YOUR OBJECTIVE: Please transcribe, word for word, the line containing "obtain ⟨⟨hh, hi⟩, ho⟩ := h" and every line after it through the end of the records below, and nothing else.

INPUT:
^^^^^^^^^^^^^^^^

theorem State.storeDev_readable {s : State} {a : Access} {y : Piece} (r : GRef) (g : Group) (row : Row) (granule : y.pa % 16 = 0)
    (whole : y.len = 16) (wf : SMap.wfFrom 0 none s.poison = true)
    (h : a.kind.allocates = true ∨ ∀ j ∈ s.lamps, j.unit ≠ partUnit y.pa) (u : Nat) : (s.storeDev r g a y row).readErr y.pa ≠ .bad u := by
  refine State.putGranule_readable granule (by simp [whole]) (State.storeFill_poison_wf wf g a y) ?_ u
  cases allocates : a.kind.allocates
  · refine .inr ?_
    simpa [State.storeFill, allocates] using h
  · refine .inl ?_
    simp [State.storeFill, allocates, State.llcFill_llcHas]

/-- A core whose scratchpad a store's piece writes. -/
def Core.storePad (c : Core) (a : Access) (y : Piece) (row : Row) : Core :=
  if a.kind = .storeS then (c.padWrite y.pa (rowBytes row y.off y.len)).light y.pa y.len else c.padWrite y.pa (rowBytes row y.off y.len)

theorem Core.storePad_hamper (c : Core) (a : Access) (y : Piece) (row : Row) :
    (c.storePad a y row).hamper = c.hamper.writeN y.pa (rowBytes row y.off y.len) := by
  unfold Core.storePad
  split <;> rfl
section
variable {s : State} {r : GRef} {st piece : Nat} {g : Group} {a : Access} {y : Piece} {row : Row} (hg : s.group r = some g)
  (head : g.headStore st = some a) (hy : a.pieces[piece]? = some y) (serving : s.serving = true) (plain : a.isAtomic = false)
  (granted : a.granted = true) (data : a.data = some row) (unfenced : g.fenced a = false) (due : y.done = false)
include hg head hy serving plain granted data unfenced due

theorem execStorePerformed_dev (space : y.space = .dev) (merge : s.mergeUnit y.pa y.len = none) :
    exec (.storePerformed r st piece) s = .next (((s.storeDev r g a y row).setGroup r (g.storeDone a y)).settle r) := by
  have stored : s.storePiece r g a y = (s.storeDev r g a y row, g) := by
    simp only [State.storePiece, space, merge, data]
    rfl
  simp only [exec_storePerformed, execStorePerformed, hg, head, hy, serving, plain, granted, data, unfenced, due, space, merge, stored]
  rfl

theorem execStorePerformed_bad {u : Nat} (space : y.space = .dev) (merge : s.mergeUnit y.pa y.len = some u) :
    exec (.storePerformed r st piece) s = .next (((s.logError g.gid.task ⟨y.va / 16 * 16, homeSlice y.pa, 0xFF, 0, 1, u⟩
      (memUnit y.pa u)).setGroup r ((g.pendDataErr u (y.va / 16 * 16)).storeDone a y)).settle r) := by
  have stored : s.storePiece r g a y = (s, g.pendDataErr u (y.va / 16 * 16)) := by
    simp only [State.storePiece, space, merge]
  simp only [exec_storePerformed, execStorePerformed, hg, head, hy, serving, plain, granted, data, unfenced, due, space, merge, stored]
  rfl

theorem execStorePerformed_host (space : y.space = .host) :
    exec (.storePerformed r st piece) s =
      .next ((({ s with host := s.host.writeN y.pa (rowBytes row y.off y.len) } : State).setGroup r (g.storeDone a y)).settle r) := by
  have stored : s.storePiece r g a y = ({ s with host := s.host.writeN y.pa (rowBytes row y.off y.len) }, g) := by
    simp only [State.storePiece, space, data]
    rfl
  simp only [exec_storePerformed, execStorePerformed, hg, head, hy, serving, plain, granted, data, unfenced, due, space, stored]
  rfl

theorem execStorePerformed_pad (space : y.space = .pad) :
    exec (.storePerformed r st piece) s =
      .next (((s.setCore r.core ((s.core r.core).storePad a y row)).setGroup r (g.storeDone a y)).settle r) := by
  have stored : s.storePiece r g a y = (s.setCore r.core ((s.core r.core).storePad a y row), g) := by
    simp only [State.storePiece, space, data]
    rfl
  simp only [exec_storePerformed, execStorePerformed, hg, head, hy, serving, plain, granted, data, unfenced, due, space, stored]
  rfl
end

theorem mergePend_isSome (old : Option PendTrap) (info addr : Nat) : (mergePend old info addr).isSome = true := by
  cases old <;> rfl

/-- A granule in error that a piece does not cover is one that it cannot merge into, and no other is. -/
theorem State.mergeUnit_eq_some_iff (s : State) (pa n u : Nat) :
    s.mergeUnit pa n = some u ↔ s.readErr pa = .bad u ∧ ¬ (pa % 16 = 0 ∧ n = 16) := by
  unfold State.mergeUnit
  by_cases covers : pa % 16 = 0 ∧ n = 16
  · simp [coversGranule, covers]
  · have notCovers : ¬ coversGranule pa n = true := by simpa [coversGranule] using covers
    rw [if_neg notCovers]
    cases s.readErr pa <;> simp [covers]

theorem State.mergeUnit_eq_none {s : State} {pa n : Nat} (h : (∀ u, s.readErr pa ≠ .bad u) ∨ (pa % 16 = 0 ∧ n = 16)) :
    s.mergeUnit pa n = none := by
  rw [Option.eq_none_iff_forall_ne_some]
  intro u hu
  obtain ⟨bad, notCovers⟩ := (s.mergeUnit_eq_some_iff pa n u).mp hu
  rcases h with sound | covers
  · exact sound u bad
  · exact notCovers covers

/-- What a write of host memory alone leaves to be read. -/
theorem State.bytes_of_hostWrite {s t : State} {pa : Nat} {bs : List Byte} (wf : Memory.wf s.host = true)
    (h : t.memories = ((s.mem, s.host.writeN pa bs), s.memories.2)) :
    (∀ i (hi : i < bs.length), t.hostByte (pa + i) = bs[i]) ∧
    (∀ x, (x < pa ∨ pa + bs.length ≤ x) → t.hostByte x = s.hostByte x) ∧
    (∀ x, t.memByte x = s.memByte x) ∧ ∀ c x, t.padByte c x = s.padByte c x := by
  have pads : t.memories.2 = s.memories.2 := by rw [h]
  have host : t.host = s.host.writeN pa bs := congrArg (fun m => m.1.2) h
  refine ⟨fun i hi => ?_, fun x hx => ?_, fun x => congrArg (fun m => m.1.1.read x) h, State.padByte_of_memories pads⟩
  · rw [State.hostByte, host]
    exact Mem.read_writeN_inside bs s.host pa i hi wf
  · rw [State.hostByte, host]
    exact Mem.read_writeN_outside bs s.host pa x wf hx

/-- What a write of one core's scratchpad alone leaves to be read. -/
theorem State.bytes_of_padWrite {s t : State} {c pa : Nat} {x : Core} {bs : List Byte} (wf : Memory.wf (s.core c).hamper = true)
    (hc : c < s.cores.length) (hx : x.hamper = (s.core c).hamper.writeN pa bs) (h : t.memories = (s.setCore c x).memories) :
    (∀ i (hi : i < bs.length), t.padByte c (pa + i) = bs[i]) ∧
    (∀ b, (b < pa ∨ pa + bs.length ≤ b) → t.padByte c b = s.padByte c b) ∧
    (∀ d b, d ≠ c → t.padByte d b = s.padByte d b) ∧ (∀ b, t.memByte b = s.memByte b) ∧ ∀ b, t.hostByte b = s.hostByte b := by
  have pads : ∀ d b, t.padByte d b = (s.setCore c x).padByte d b := State.padByte_of_memories (congrArg Prod.snd h)
  refine ⟨fun i hi => ?_, fun b hb => ?_, fun d b hd => ?_, fun b => congrArg (fun m => m.1.1.read b) h,
    fun b => congrArg (fun m => m.1.2.read b) h⟩
  · rw [pads, State.padByte, State.core_setCore_same s c x hc, hx]
    exact Mem.read_writeN_inside bs _ pa i hi wf
  · rw [pads, State.padByte, State.core_setCore_same s c x hc, hx]
    exact Mem.read_writeN_outside bs _ pa b wf hb
  · rw [pads, State.padByte, State.core_setCore_other s c d x hd]
    rfl

end Sys2Proof.Machine

namespace Sys2Proof.Claims

open Sys2Proof.Machine

/-- Settles O33: the three memories, device memory apart as it can or cannot be merged into. -/
theorem storePerformedWritesItsBytes : Obligations.StorePerformedWritesItsBytes := by
  intro s r st piece g a y row wf wfPad hg head hy serving plain granted data unfenced due
  cases space : y.space with
  | dev =>
    cases merge : s.mergeUnit y.pa y.len with
    | none =>
      refine ⟨_, execStorePerformed_dev hg head hy serving plain granted data unfenced due space merge, fun _ _ => ?_, fun _ u bad partly => ?_,
        fun _ granule whole wfPoison kept u => ?_, fun h => (by cases h), fun h => (by cases h)⟩
      · have mems := (State.setGroup_settle_memories _ r (g.storeDone a y)).trans (s.storeDev_memories r g a y row)
        obtain ⟨inside, outside, host, pads⟩ := State.bytes_of_memWrite wf.1 mems
        refine ⟨fun i hi => ?_, by simpa using outside, host, pads⟩
        rw [inside i (by simpa using hi), getElem_rowBytes]
      · cases merge.symm.trans ((s.mergeUnit_eq_some_iff ..).mpr ⟨bad, partly⟩)
      · rw [State.settle_readErr, State.setGroup_readErr]
        exact State.storeDev_readable r g row granule whole wfPoison kept u
    | some u =>
      obtain ⟨bad, partly⟩ := (s.mergeUnit_eq_some_iff ..).mp merge
      refine ⟨_, execStorePerformed_bad hg head hy serving plain granted data unfenced due space merge, fun _ sound => ?_, fun _ _ _ _ => ?_,
        fun _ granule whole => absurd ⟨granule, whole⟩ partly, fun h => (by cases h), fun h => (by cases h)⟩
      · cases merge.symm.trans (State.mergeUnit_eq_none sound)
      · exact ⟨State.sameBytes_of_memories (by simp), _, State.setGroup_settle_group ((State.group_of_cores (by simp) r).trans hg),
          mergePend_isSome ..⟩
  | host =>
    refine ⟨_, execStorePerformed_host hg head hy serving plain granted data unfenced due space, fun h => (by cases h), fun h => (by cases h),
      fun h => (by cases h), fun _ => ?_, fun h => (by cases h)⟩
    have mems := State.setGroup_settle_memories { s with host := s.host.writeN y.pa (rowBytes row y.off y.len) } r (g.storeDone a y)
    obtain ⟨inside, outside, mem, pads⟩ := State.bytes_of_hostWrite (s := s) wf.2 mems
    refine ⟨fun i hi => ?_, by simpa using outside, mem, pads⟩
    rw [inside i (by simpa using hi), getElem_rowBytes]
  | pad =>
    refine ⟨_, execStorePerformed_pad hg head hy serving plain granted data unfenced due space, fun h => (by cases h), fun h => (by cases h),
      fun h => (by cases h), fun h => (by cases h), fun _ => ?_⟩
    obtain ⟨inside, outside, others, mem, host⟩ := State.bytes_of_padWrite wfPad (State.core_lt_of_group s r g hg) (Core.storePad_hamper _ a y row)
      (State.setGroup_settle_memories _ r (g.storeDone a y))
    refine ⟨fun i hi => ?_, by simpa using outside, fun c b hc => others c b hc, mem, host⟩
    rw [inside i (by simpa using hi), getElem_rowBytes]

end Sys2Proof.Claims
end

section
/-!
PROOFS. The ordering parts (06 R172 to R174): the fence each puts into force, and what DRAIN and TKW wait for.
-/

namespace Sys2Proof.Machine

/-! ### Fences in force -/

/-- The acquire of a scope invalidates the L1 just where the scope is above .g (06 Table 6.2). -/
theorem scopeInval_toNat (sc : BitVec 3) : scopeInval sc.toNat = (sc != 0#3) := by
  revert sc
  decide

/-- The release of a scope waits for the host just where the scope is .s (06 Table 6.2). -/
theorem toNat_beq_five (sc : BitVec 3) : (sc.toNat == 5) = (sc == 5#3) := by
  revert sc
  decide

/-- Each ordering part puts the fence of its row into force. -/
theorem exec_of_fences {x : AF} {e : Instr × (Nat → Fence)} (he : e ∈ Claims.fences x) (s : State) : exec e.1 s = runFence e.1 s e.2 := by
  simp only [Claims.fences, ← scopeInval_toNat, ← toNat_beq_five, List.mem_cons, List.not_mem_nil, or_false] at he
  rcases he with rfl | rfl | rfl | rfl | rfl
  all_goals rfl

/-- No rule of its own holds back a part that puts a fence into force. -/
theorem own_of_fences {x : AF} {e : Instr × (Nat → Fence)} (he : e ∈ Claims.fences x) (s : State) (r : GRef) (g : Group) (p : Part) :
    own s r g .A p e.1 = .go := by
  simp only [Claims.fences, List.mem_cons, List.not_mem_nil, or_false] at he
  rcases he with rfl | rfl | rfl | rfl | rfl
  all_goals rfl

/-- A fence put into force leaves all of its group but the fences and the order. -/
theorem Group.settled_addFence_frame (g : Group) (f : Nat → Fence) : { (g.addFence f).settled with fences := g.fences, ord := g.ord } = g := rfl

/-! ### A part that its own rule holds back -/

/-- THE WAIT: a part that nothing but its own rule holds back does what a waiting part does, and stays. -/
theorem runPart_waits {k : Slot} {i : Instr} {s : State} (f : State → GRef → Group → Part → State) {g : Group} {p : Part}
    (h : s.ready g k p i) (ho : own s s.cur g k p i = .wait) : runPart k i s f = .next (waitEffect s s.cur g k p i) := by
  obtain ⟨hh, hi⟩ := h
  obtain ⟨hj, hs, hb, -, -, hz, hl, hp, -⟩ := (issuable_iff s g k p i).mp hi
  have alone : verdictAlone s s.cur g k p i true = .wait := by simp [verdictAlone, hz, hl, hp, ho, Verdict.then]
  have waits : verdict s s.cur g k p i = .wait := by simp [verdict, alone]
  simp [runPart, hh, judged_none s k p hj, hs, hb, waits]

theorem waitEffect_drain (s : State) (r : GRef) (g : Group) (p : Part) (x : AF) : waitEffect s r g .A p (.drain x) = s := ite_self s

theorem waitEffect_tkw (s : State) (r : GRef) (g : Group) (p : Part) (x : AF) : waitEffect s r g .A p (.tkw x) = s := ite_self s

/-! ### What DRAIN and TKW wait for (06 R173) -/

theorem waitIf_eq_wait {b : Bool} : waitIf b = .wait ↔ b = true := by
  cases b <;> simp [waitIf]

theorem ownDrain_eq_go {g : Group} {m : BitVec 16} : ownDrain g m = .go ↔ ∀ a ∈ g.stores, m.getLsbD a.stream = false := by
  simp [ownDrain, waitIf_eq_go]

theorem ownDrain_eq_wait {g : Group} {m : BitVec 16} : ownDrain g m = .wait ↔ ∃ a ∈ g.stores, m.getLsbD a.stream = true := by
  simp [ownDrain, waitIf_eq_wait]

/-- A token of a TKW whose latest production has not completed. -/
def Group.tokenOpen (g : Group) (seq tk : Nat) : Bool := (g.latestProd tk seq).any (fun t => t.left != 0)

theorem Group.tokenOpen_iff {g : Group} {seq tk : Nat} : g.tokenOpen seq tk = true ↔ ∃ t, g.latestProd tk seq = some t ∧ t.left ≠ 0 := by
  simp [Group.tokenOpen, Option.any_eq_true]

theorem ownTkw_eq (g : Group) (seq : Nat) (m : BitVec 16) : ownTkw g seq m = waitIf ((tkwTokens m).any (g.tokenOpen seq)) := by
  unfold ownTkw
  congr 2
  funext tk
  unfold Group.tokenOpen
  cases g.latestProd tk seq <;> rfl

theorem ownTkw_eq_wait {g : Group} {seq : Nat} {m : BitVec 16} :
    ownTkw g seq m = .wait ↔ ∃ k ∈ tkwTokens m, ∃ t, g.latestProd k seq = some t ∧ t.left ≠ 0 := by
  simp only [ownTkw_eq, waitIf_eq_wait, List.any_eq_true, Group.tokenOpen_iff]

theorem ownTkw_eq_go {g : Group} {seq : Nat} {m : BitVec 16} :
    ownTkw g seq m = .go ↔ ∀ k t, k ∈ tkwTokens m → g.latestProd k seq = some t → t.left = 0 := by
  simp only [ownTkw_eq, waitIf_eq_go, List.any_eq_false, Group.tokenOpen_iff, not_exists, not_and, not_not]
  exact ⟨fun h k t hk => h k hk t, fun h k hk t => h k t hk⟩

/-- TKW's effect as it issues: above .g the core's L1 is invalidated. -/
theorem exec_tkw_issues {x : AF} {s : State} {g : Group} {p : Part} (h : s.passes g .A p (.tkw x)) :
    exec (.tkw x) s = .next ((if x.scope = 0#3 then s.setGroup s.cur (issued g .A p (.tkw x))
      else (s.setGroup s.cur (issued g .A p (.tkw x))).inval s.cur.core).afterIssue s.cur) := by
  obtain ⟨⟨hh, hi⟩, ho⟩ := h
  rw [exec_tkw, execTkw, runPart_issues _ _ s _ g p hh hi ho]
  dsimp only
  rw [scopeInval_toNat]
  by_cases hx : x.scope = 0#3 <;> simp [hx]

end Sys2Proof.Machine

namespace Sys2Proof.Claims

open Sys2Proof.Machine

^^^^^^^^^^^^^^^^

TASK SOLUTION:
  obtain ⟨⟨hh, hi⟩, ho⟩ := h
  rw [exec_tkw, execTkw, runPart_issues _ _ s _ g p hh hi ho]
  dsimp only
  rw [scopeInval_toNat]
  by_cases hx : x.scope = 0#3 <;> simp [hx]

end Sys2Proof.Machine

namespace Sys2Proof.Claims

open Sys2Proof.Machine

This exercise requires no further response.